(Saved data entries)
-----
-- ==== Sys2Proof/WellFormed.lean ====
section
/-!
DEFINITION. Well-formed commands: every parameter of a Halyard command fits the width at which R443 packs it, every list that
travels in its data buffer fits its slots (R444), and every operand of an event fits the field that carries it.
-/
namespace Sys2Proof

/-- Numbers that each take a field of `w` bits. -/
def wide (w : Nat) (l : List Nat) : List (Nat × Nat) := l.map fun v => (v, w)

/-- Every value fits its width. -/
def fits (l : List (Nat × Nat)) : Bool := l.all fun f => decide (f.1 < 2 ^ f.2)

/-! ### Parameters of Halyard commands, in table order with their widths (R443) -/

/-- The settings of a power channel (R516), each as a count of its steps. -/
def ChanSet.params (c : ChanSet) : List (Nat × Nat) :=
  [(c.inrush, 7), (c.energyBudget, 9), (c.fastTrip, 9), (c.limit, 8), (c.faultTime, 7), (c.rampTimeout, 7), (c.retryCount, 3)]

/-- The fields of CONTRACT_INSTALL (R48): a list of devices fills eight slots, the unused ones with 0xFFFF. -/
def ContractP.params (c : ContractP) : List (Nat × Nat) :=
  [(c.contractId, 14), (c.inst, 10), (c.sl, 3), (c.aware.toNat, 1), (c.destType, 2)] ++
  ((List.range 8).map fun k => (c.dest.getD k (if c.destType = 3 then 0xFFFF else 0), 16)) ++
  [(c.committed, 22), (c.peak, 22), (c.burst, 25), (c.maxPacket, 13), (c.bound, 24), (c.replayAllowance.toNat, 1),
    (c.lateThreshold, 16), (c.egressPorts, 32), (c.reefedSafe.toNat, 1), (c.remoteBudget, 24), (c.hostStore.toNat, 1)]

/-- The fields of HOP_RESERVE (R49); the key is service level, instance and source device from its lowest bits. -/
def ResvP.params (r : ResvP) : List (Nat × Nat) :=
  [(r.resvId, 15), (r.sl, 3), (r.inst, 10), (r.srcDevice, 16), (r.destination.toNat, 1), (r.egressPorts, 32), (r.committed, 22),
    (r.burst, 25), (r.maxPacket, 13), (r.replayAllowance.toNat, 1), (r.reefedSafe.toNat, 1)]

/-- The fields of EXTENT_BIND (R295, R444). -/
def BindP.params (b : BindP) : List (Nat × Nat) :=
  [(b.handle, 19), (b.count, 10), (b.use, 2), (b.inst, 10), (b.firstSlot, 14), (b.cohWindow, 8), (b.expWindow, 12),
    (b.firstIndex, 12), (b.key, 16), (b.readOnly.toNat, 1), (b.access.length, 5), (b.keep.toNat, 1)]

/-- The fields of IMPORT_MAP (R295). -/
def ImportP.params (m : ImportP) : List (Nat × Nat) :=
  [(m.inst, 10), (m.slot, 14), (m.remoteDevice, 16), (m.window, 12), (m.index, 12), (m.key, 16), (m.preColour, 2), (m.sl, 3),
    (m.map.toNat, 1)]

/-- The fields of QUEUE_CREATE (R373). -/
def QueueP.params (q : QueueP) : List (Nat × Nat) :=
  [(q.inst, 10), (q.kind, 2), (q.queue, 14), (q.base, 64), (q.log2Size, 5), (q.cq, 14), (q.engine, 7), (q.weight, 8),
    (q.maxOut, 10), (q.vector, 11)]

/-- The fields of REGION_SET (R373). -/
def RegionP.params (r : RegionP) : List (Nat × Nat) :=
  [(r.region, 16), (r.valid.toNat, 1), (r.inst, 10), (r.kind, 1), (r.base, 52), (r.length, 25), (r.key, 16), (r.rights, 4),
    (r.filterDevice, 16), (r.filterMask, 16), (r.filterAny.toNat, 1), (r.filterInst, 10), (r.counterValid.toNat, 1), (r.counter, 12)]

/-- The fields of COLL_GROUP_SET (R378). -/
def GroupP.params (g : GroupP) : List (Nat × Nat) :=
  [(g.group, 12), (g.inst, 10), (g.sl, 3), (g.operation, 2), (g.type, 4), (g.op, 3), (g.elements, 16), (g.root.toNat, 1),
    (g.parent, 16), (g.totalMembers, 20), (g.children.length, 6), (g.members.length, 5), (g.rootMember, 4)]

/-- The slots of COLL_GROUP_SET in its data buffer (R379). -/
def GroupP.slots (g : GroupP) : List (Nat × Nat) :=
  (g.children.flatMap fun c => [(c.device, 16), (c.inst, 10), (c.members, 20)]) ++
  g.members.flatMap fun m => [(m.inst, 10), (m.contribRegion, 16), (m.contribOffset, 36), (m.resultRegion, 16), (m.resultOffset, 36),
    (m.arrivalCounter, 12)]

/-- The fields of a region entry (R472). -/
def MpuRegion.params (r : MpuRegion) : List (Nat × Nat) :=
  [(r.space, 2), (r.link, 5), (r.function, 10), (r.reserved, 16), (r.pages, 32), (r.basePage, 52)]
-----
▶ **WHAT TO WORK ON**
Please copy the lines above from the line with "widths (R443) -/" up to and including the line with "QUEUE_CREATE (R373). -/", exactly as written and with nothing else.

▶ **RESPONSE**
/-! ### Parameters of Halyard commands, in table order with their widths (R443) -/

/-- The settings of a power channel (R516), each as a count of its steps. -/
def ChanSet.params (c : ChanSet) : List (Nat × Nat) :=
  [(c.inrush, 7), (c.energyBudget, 9), (c.fastTrip, 9), (c.limit, 8), (c.faultTime, 7), (c.rampTimeout, 7), (c.retryCount, 3)]

/-- The fields of CONTRACT_INSTALL (R48): a list of devices fills eight slots, the unused ones with 0xFFFF. -/
def ContractP.params (c : ContractP) : List (Nat × Nat) :=
  [(c.contractId, 14), (c.inst, 10), (c.sl, 3), (c.aware.toNat, 1), (c.destType, 2)] ++
  ((List.range 8).map fun k => (c.dest.getD k (if c.destType = 3 then 0xFFFF else 0), 16)) ++
  [(c.committed, 22), (c.peak, 22), (c.burst, 25), (c.maxPacket, 13), (c.bound, 24), (c.replayAllowance.toNat, 1),
    (c.lateThreshold, 16), (c.egressPorts, 32), (c.reefedSafe.toNat, 1), (c.remoteBudget, 24), (c.hostStore.toNat, 1)]

/-- The fields of HOP_RESERVE (R49); the key is service level, instance and source device from its lowest bits. -/
def ResvP.params (r : ResvP) : List (Nat × Nat) :=
  [(r.resvId, 15), (r.sl, 3), (r.inst, 10), (r.srcDevice, 16), (r.destination.toNat, 1), (r.egressPorts, 32), (r.committed, 22),
    (r.burst, 25), (r.maxPacket, 13), (r.replayAllowance.toNat, 1), (r.reefedSafe.toNat, 1)]

/-- The fields of EXTENT_BIND (R295, R444). -/
def BindP.params (b : BindP) : List (Nat × Nat) :=
  [(b.handle, 19), (b.count, 10), (b.use, 2), (b.inst, 10), (b.firstSlot, 14), (b.cohWindow, 8), (b.expWindow, 12),
    (b.firstIndex, 12), (b.key, 16), (b.readOnly.toNat, 1), (b.access.length, 5), (b.keep.toNat, 1)]

/-- The fields of IMPORT_MAP (R295). -/
def ImportP.params (m : ImportP) : List (Nat × Nat) :=
  [(m.inst, 10), (m.slot, 14), (m.remoteDevice, 16), (m.window, 12), (m.index, 12), (m.key, 16), (m.preColour, 2), (m.sl, 3),
    (m.map.toNat, 1)]

/-- The fields of QUEUE_CREATE (R373). -/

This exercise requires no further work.